START INPUT
/-- R28: no instruction reads or writes ix, iy or r: a step from a state with other values there is the same step, and
carries those values along unchanged. That no fetch increments r is the spec's decision D18 (log 12). -/
def Obligations.UnusedRegistersAreNeitherReadNorWritten : Prop :=
  ∀ (s : State) (ix iy : Word) (r : Byte),
    step (s.withUnused ix iy r) = mapNext (fun t => t.withUnused ix iy r) (step s)

/-- R32: no instruction tests a flag. Unless the step is ADD A,F, which reads F as data, a step from a state with another
F is the same step but for F; and F ends either as each began or, where written, the same. That ADD replaces all of F is
the spec's decision D13 (log 10). -/
def Obligations.FlagsAreNeverTested : Prop :=
  ∀ (s t : State) (v : Byte), s.fetchInstr ≠ .addAR .f → step s = .next t →
    ∃ w, step (s.writeReg .f v) = .next (t.writeReg .f w) ∧
      ((w = v ∧ t.readReg .f = s.readReg .f) ∨ w = t.readReg .f)

/-- R52, R56 and R76: a step depends on memory only through the bytes it reads: the opcode, its operand bytes, and for
LD r,(HL) the pointer word and the data byte. From a memory that agrees on those, the step is the same; each byte ends
either written alike in both runs or as it began in each. Which bytes are read follows the parameters D1 and D3 (log 1,
log 2), and their addresses wrap by the spec's decisions D4 and D5 (log 4, log 5). -/
def Obligations.StepReadsOnlyTheBytesItsFormReads : Prop :=
  ∀ (s t : State) (m : Memory), s.mem.wf = true → m.wf = true → (∀ a ∈ s.readSet, m.read a = s.readByte a) →
    step s = .next t →
      ∃ m', step (s.withMem m) = .next (t.withMem m') ∧
        ∀ a, m'.read a = t.readByte a ∨ (m'.read a = m.read a ∧ t.readByte a = s.readByte a)

/-! ## Runs -/

/-- R106 (derived by the spec): a JP whose target is its own address runs forever; it is not a termination. -/
def Obligations.JumpToItselfRunsForever : Prop :=
  ∀ s : State, s.status = .running → s.jump = none → s.fetchInstr = .jpNn → s.immWord = s.pc → NeverEnds s

/-- R120's corner case and R103: from any pc with only zero bytes from there to 0xFFFF, the run takes one NOP step for
each remaining address and ends Terminated with pc = 0xFFFF (D20, log 11), nothing else changed. -/
def Obligations.ZeroBytesRunToTermination : Prop :=
  ∀ s : State, s.status = .running → s.jump = none → (∀ a : Word, s.pc ≤ a → s.readByte a = 0x00#8) →
    runsTo s (65536 - s.pc.toNat) ((s.setPc 0xFFFF#16).setStatus .terminated)

/-- R107 (the spec's decision D7): every run from a Running state ends well, ends badly or does not end, and no two of
these; a bad end has one opcode and one address, and from a state of the run invariant that opcode is illegal. -/
def Obligations.RunEndsInExactlyOneWay : Prop :=
  ∀ s : State, s.status = .running →
    (EndsWell s ∨ (∃ op a, EndsBadly s op a) ∨ NeverEnds s) ∧
    ¬ (EndsWell s ∧ NeverEnds s) ∧
    (∀ op a, ¬ (EndsWell s ∧ EndsBadly s op a)) ∧
    (∀ op a, ¬ (EndsBadly s op a ∧ NeverEnds s)) ∧
    (∀ op a op' a', EndsBadly s op a → EndsBadly s op' a' → op = op' ∧ a = a') ∧
    (∀ op a, s.Inv → EndsBadly s op a → isIllegalOpcode op = true)

/-! ## Disassembly text -/

/-- R201, R203 and R205: the lowercase register and pair names; the Static text of each form, which no state enters; and
the forms without an operand to show (NOP, LD r,r', ADD A,r and, by R231's corner case too, an illegal opcode), whose
Dynamic text is the Static one. The texts the source does not give are the spec's decision D14 (log 18). -/
def Obligations.StaticTextOfEachForm : Prop :=
  (Reg.name .b = ['b'] ∧ Reg.name .c = ['c'] ∧ Reg.name .d = ['d'] ∧ Reg.name .e = ['e'] ∧ Reg.name .h = ['h'] ∧
    Reg.name .l = ['l'] ∧ Reg.name .f = ['f'] ∧ Reg.name .a = ['a']) ∧
  (RegPair.name .bc = ['b', 'c'] ∧ RegPair.name .de = ['d', 'e'] ∧ RegPair.name .hl = ['h', 'l'] ∧
    RegPair.name .sp = ['s', 'p']) ∧
  disassemble .static .nop = ['n', 'o', 'p'] ∧
  (∀ dst : Reg, disassemble .static (.ldRHl dst) = ['l', 'd', ' '] ++ dst.name ++ [',', ' ', '(', 'h', 'l', ')']) ∧
  (∀ dst src : Reg, disassemble .static (.ldRR dst src) = ['l', 'd', ' '] ++ dst.name ++ [',', ' '] ++ src.name) ∧
  (∀ dst : Reg, disassemble .static (.ldRN dst) = ['l', 'd', ' '] ++ dst.name ++ [',', ' ', 'n']) ∧
  (∀ p : RegPair, disassemble .static (.ldRrNn p) = ['l', 'd', ' '] ++ p.name ++ [',', ' ', 'n', 'n']) ∧
  (∀ src : Reg, disassemble .static (.addAR src) = ['a', 'd', 'd', ' ', 'a', ',', ' '] ++ src.name) ∧
  disassemble .static .jpNn = ['j', 'p', ' ', 'n', 'n'] ∧
  (∀ op : Byte, disassemble .static (.illegal op) = ['i', 'l', 'l', 'e', 'g', 'a', 'l']) ∧
  (∀ s : State, disassemble (.dynamic s) .nop = disassemble .static .nop) ∧
  (∀ (s : State) (dst src : Reg), disassemble (.dynamic s) (.ldRR dst src) = disassemble .static (.ldRR dst src)) ∧
  (∀ (s : State) (src : Reg), disassemble (.dynamic s) (.addAR src) = disassemble .static (.addAR src)) ∧
  (∀ (s : State) (op : Byte), disassemble (.dynamic s) (.illegal op) = disassemble .static (.illegal op))

/-- R202 and R206: the text of a step is the Dynamic text of the instruction at pc, rendered before executing, and shows
the very operand the execution then uses: the immediate byte of LD r,n, the immediate word of LD rr,nn and JP nn, the
address LD r,(HL) loads from (by the parameters of D3 and D1, log 2 and log 1; the pointer word at 0xFFFF wraps by D4,
log 4; operand bytes wrap by D5, log 5). Of LD r,n, LD rr,nn and JP nn the source gives only the mnemonic and the shapes
$xx and $xxxx: their texts, and that the two or four digits are lowercase and zero-padded, are the spec's decision D14
(log 18). -/
def Obligations.DynamicTextShowsTheOperandExecuted : Prop :=
  (let digits : List Char := ['0', '1', '2', '3', '4', '5', '6', '7', '8', '9', 'a', 'b', 'c', 'd', 'e', 'f']
   (∀ v : Byte, (hex2 v).map some = [digits[v.toNat / 16]?, digits[v.toNat % 16]?]) ∧
   (∀ v : Word, (hex4 v).map some =
     [digits[v.toNat / 4096]?, digits[v.toNat / 256 % 16]?, digits[v.toNat / 16 % 16]?, digits[v.toNat % 16]?])) ∧
  (∀ s : State, s.stepText = disassemble (.dynamic s) (decode (s.readByte s.pc))) ∧
  (∀ (s : State) (dst : Reg), ∃ t, exec (.ldRN dst) s = .next t ∧
    disassemble (.dynamic s) (.ldRN dst) = ['l', 'd', ' '] ++ dst.name ++ [',', ' ', '$'] ++ hex2 (t.readReg dst)) ∧
  (∀ s : State, ∃ t v, exec .jpNn s = .next t ∧ t.jump = some v ∧
    disassemble (.dynamic s) .jpNn = ['j', 'p', ' ', '$'] ++ hex4 v) ∧
  (∀ (s : State) (p : RegPair), s.mem.wf = true → ∃ t, exec (.ldRrNn p) s = .next t ∧
    disassemble (.dynamic s) (.ldRrNn p) = ['l', 'd', ' '] ++ p.name ++ [',', ' ', '$'] ++ hex4 (t.pairRead p)) ∧
  (∀ (s : State) (dst : Reg),
    let hl : Word := s.readReg .h ++ s.readReg .l
    let addr : Word :=
      match s.cfg.hlAddressMode, s.cfg.wordOrder with
      | .direct, _ => hl
      | .pairRead, .little => s.readByte (hl + 1#16) ++ s.readByte hl
      | .pairRead, .big => s.readByte hl ++ s.readByte (hl + 1#16)
    ∃ t, exec (.ldRHl dst) s = .next t ∧ t.readReg dst = s.readByte addr ∧ addr = s.hlAddress ∧
      disassemble (.dynamic s) (.ldRHl dst) = ['l', 'd', ' '] ++ dst.name ++ [',', ' ', '@'] ++ hex4 addr)
end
END INPUT
= WHAT THE EXERCISE ASKS =
From the material above, set down exactly the lines between the line holding "step (s.withUnused ix" and the line holding "the spec's decision D13 (log 10). -/", inclusive. Include nothing else.

= FINAL ANSWER =
    step (s.withUnused ix iy r) = mapNext (fun t => t.withUnused ix iy r) (step s)

/-- R32: no instruction tests a flag. Unless the step is ADD A,F, which reads F as data, a step from a state with another
F is the same step but for F; and F ends either as each began or, where written, the same. That ADD replaces all of F is
the spec's decision D13 (log 10). -/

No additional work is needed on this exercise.